‘Dripping & spitting, we rise’: Water Crisis, Hydropolitics and World Literature (Online public lecture, 28th May)

Centre for Culture and EcologyA free online public talk, by Dr Sharae Deckard (University College Dublin), and introduced by Dr Dan Grausam. The talk is part of the “Capitalism, Nature and Climate Crisis” series, organised by the Centre for Culture and Ecology.

The talk takes place via Zoom on 28th May, 16.00 to 17.00 GMT. Please email k.d.oloff@durham.ac.uk to be sent a link.

The talk will examine water crisis in the era of climate emergency, exploring the cultural patterning and representations corresponding to the socio-ecological relations organizing the extraction, production, and consumption of water both as commodity and as energy in the neoliberal regime of the capitalist world-ecology. I will investigate how specific infrastructures of water management and hydropower are mediated in world-literary hydropoetry and hydrofiction and the ways in which they are depicted as producing path-dependence and asymmetric distribution.
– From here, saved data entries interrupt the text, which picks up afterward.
/-- What two neighbours of a line leave in the level above. -/
def pairOf (comb : Nat → Nat → FRes) : Option Nat → Option Nat → Option Nat
  | some x, some y => some (comb x y).bits
  | some x, none => some x
  | none, y => y

theorem pairUp_cons_cons (comb : Nat → Nat → FRes) (a b : Option Nat) (t : List (Option Nat)) :
    (pairUp comb (a :: b :: t)).1 = pairOf comb a b :: (pairUp comb t).1 := by
  cases a <;> cases b <;> rfl

/-- A level has half the positions of the one below, rounded up. -/
theorem length_pairUp (comb : Nat → Nat → FRes) : ∀ l : List (Option Nat), (pairUp comb l).1.length = (l.length + 1) / 2
  | [] => rfl
  | [_] => by simp [pairUp]
  | a :: b :: t => by
    rw [pairUp_cons_cons, List.length_cons, length_pairUp comb t, List.length_cons, List.length_cons]
    omega

section Tree
variable {comb : Nat → Nat → FRes} {m : Nat} (hadd : ∀ x y, (comb x y).bits = (x + y) % m) (hm : 0 < m)
include hadd

theorem pairOf_sum (a b : Option Nat) : (pairOf comb a b).getD 0 % m = (a.getD 0 + b.getD 0) % m := by
  cases a <;> cases b <;> simp [pairOf, hadd]

/-- One level of the tree leaves the sum as it was, modulo `m`. -/
theorem lineSum_pairUp : ∀ l : List (Option Nat), lineSum (pairUp comb l).1 % m = lineSum l % m
  | [] => rfl
  | [_] => rfl
  | a :: b :: t => by
    rw [pairUp_cons_cons, lineSum_cons, lineSum_cons, lineSum_cons, Nat.add_mod, pairOf_sum hadd, lineSum_pairUp t, ← Nat.add_mod,
      Nat.add_assoc]

include hm

theorem pairOf_below : ∀ {a b : Option Nat}, (∀ x, a = some x → x < m) → (∀ x, b = some x → x < m) →
    ∀ x, pairOf comb a b = some x → x < m
  | some x, some y, _, _ => by simp [pairOf, hadd, Nat.mod_lt _ hm]
  | some _, none, ha, _ => ha
  | none, _, _, hb => hb

theorem lineBelow_pairUp : ∀ {l : List (Option Nat)}, lineBelow m l → lineBelow m (pairUp comb l).1
  | [], h => h
  | [_], h => h
  | a :: b :: t, h => by
    rw [lineBelow_cons, lineBelow_cons] at h
    obtain ⟨ha, hb, ht⟩ := h
    rw [pairUp_cons_cons, lineBelow_cons]
    exact ⟨pairOf_below hadd hm ha hb, lineBelow_pairUp ht⟩

/-- A tree of enough levels for its line gives the line's sum, modulo `m`. -/
theorem foldTree_sum {n : Nat} {l : List (Option Nat)} (hl : l.length ≤ 2 ^ n) (hb : lineBelow m l) :
    (foldTree comb n l).1.getD 0 = lineSum l % m := by
  have hsingle : ∀ {l : List (Option Nat)}, l.length ≤ 1 → lineBelow m l → (l.headD none).getD 0 = lineSum l % m := by
    intro l hl hb
    match l, hl with
    | [], _ => simp
    | [none], _ => simp
    | [some x], _ => simp [Nat.mod_eq_of_lt (hb x (by simp))]
  induction n generalizing l with
  | zero => exact hsingle hl hb
  | succ n ih =>
    rw [foldTree]
    split
    next h1 => exact hsingle h1 hb
    next h1 =>
      have hhalf : (pairUp comb l).1.length ≤ 2 ^ n := by
        rw [length_pairUp]
        omega
      exact (ih hhalf (lineBelow_pairUp hadd hm hb)).trans (lineSum_pairUp hadd l)

end Tree

/-! ### The place that a move reads (R175, R195) -/

/-- A coordinate within the extent is read whatever the mode. -/
theorem edgeCoord_inside (e : Edge) {c : Int} {m : Nat} (h0 : 0 ≤ c) (hm : c < m) : edgeCoord e c m = some c.toNat := if_pos ⟨h0, hm⟩

theorem edgeCoord_rep_below {c : Int} (m : Nat) (h : c < 0) : edgeCoord .rep c m = some 0 := by
  rw [edgeCoord, if_neg (by omega)]
  exact congrArg some (if_pos h)

theorem edgeCoord_rep_above {c : Int} {m : Nat} (h : m ≤ c) : edgeCoord .rep c m = some (m - 1) := by
  rw [edgeCoord, if_neg (by omega)]
  exact congrArg some (if_neg (by omega))

theorem edgeCoord_wrap {c : Int} {m : Nat} (h : c < 0 ∨ m ≤ c) : edgeCoord .wrap c m = some (c % m).toNat := if_neg (by omega)

/-- Beyond the extent the other modes read no element. -/
theorem edgeCoord_fill {e : Edge} {c : Int} {m : Nat} (h : c < 0 ∨ m ≤ c) (he : e = .zero ∨ e = .desc) : edgeCoord e c m = none := by
  unfold edgeCoord
  rw [if_neg (by omega)]
  obtain rfl | rfl := he <;> rfl

section Moves
variable {kind : Nat} {f : PFmt} {d : PDesc} {src : Nat → Nat → Option Nat} {fill : Word} {i j : Nat} (hx : f.yAxis = false)
include hx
However, I will also explore how texts reconceive water in terms of interdependence and hydrosocial interrelation, thus countering the capitalist discourses through which flowing water is transformed into exchangeable, quantifiable commodities or forms of energy. In these, the contradictions facing the appropriation strategies of ‘cheap water’ and ‘extreme water’ are imagined not just in terms of exhaustion of particular technics of water management, but as opportunities for resistance and transformation.
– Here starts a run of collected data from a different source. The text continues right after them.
-- ==== Sys2Proof/Machine/SystemOps.lean ====
section
/-! DEFINITION. The system commands CONSTRUCT_M, CONSTRUCT_S and CFG_RX (44_system_ops.md). Each has its rule as a
plan, its acceptance, and its meaning, the acceptance run to its end. -/

namespace Sys2Proof.Machine

/-- R115: `Delay(INIT_SETTLE); constructed <- 1`. -/
def planConstructM : Plan := Plan.after [.delay initTime, .markConstructed, .ret none] .stop

/-- CONSTRUCT_M accepted: `role <- Master`; `ident` is not written (R115). -/
def acceptConstructM (mode : Bool) (s : State) : Answer :=
  whenFresh s mode (.next ({ s with role := .master }.issue .init 0#8 0#8 mode planConstructM))

/-- CONSTRUCT_M (R115). -/
def execConstructM (mode : Bool) (s : State) : Answer := complete (acceptConstructM mode s)

/-- R116: `Delay(INIT_SETTLE); EnterNormal(); constructed <- 1`. -/
def planConstructS (pwr : Bool) : Plan :=
  Plan.after ([.delay initTime, .goto .powerUp] ++ enterNormal pwr ++ [.markConstructed, .ret none]) .stop

/-- CONSTRUCT_S accepted: `role <- Slave; ident <- ID` (R116). -/
def acceptConstructS (mode : Bool) (id : Byte) (s : State) : Answer :=
  whenFresh s mode
    (.next ({ s with role := .slave, ident := id }.issue .init id 0#8 mode (planConstructS s.pwrCtrlEn)))

/-- CONSTRUCT_S (R116). -/
def execConstructS (mode : Bool) (id : Byte) (s : State) : Answer := complete (acceptConstructS mode id s)

/-- R117: `XportConfig(BAUD); rx_configured <- 1`. -/
def planCfgRx : Plan := Plan.after [.xportConfig, .markConfigured, .ret none] .stop

/-- CFG_RX accepted (R117). R16 names no sequencer state for it: DESIGN CHOICE Init (log entry 11). -/
def acceptCfgRx (s : State) : Answer := whenReady s (.next (s.issue .init 0#8 0#8 false planCfgRx))

/-- CFG_RX (R117). -/
def execCfgRx (s : State) : Answer := complete (acceptCfgRx s)

end Sys2Proof.Machine
end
Sharae Deckard is the author of Paradise Discourse, Imperialism and Globalization (2010), and co-author with the Warwick Research Collective (WReC) of Combined and Uneven Development: Towards a New Theory of World-Literature (2015). She is co-editor of Marxism, Postcolonial Theory, and the Future of Critique: Critical Engagements with Benita Parry (2018); a special issue of Ariel on “Towards a Radical World Literature: Experimental Writing in a Globalizing World” (2016) ; a special issue of The Journal of World-Systems Research on “Ireland in the World-System” (2016; a special issue of The Journal of Postcolonial Writing on “Postcolonial Studies and World Literature.”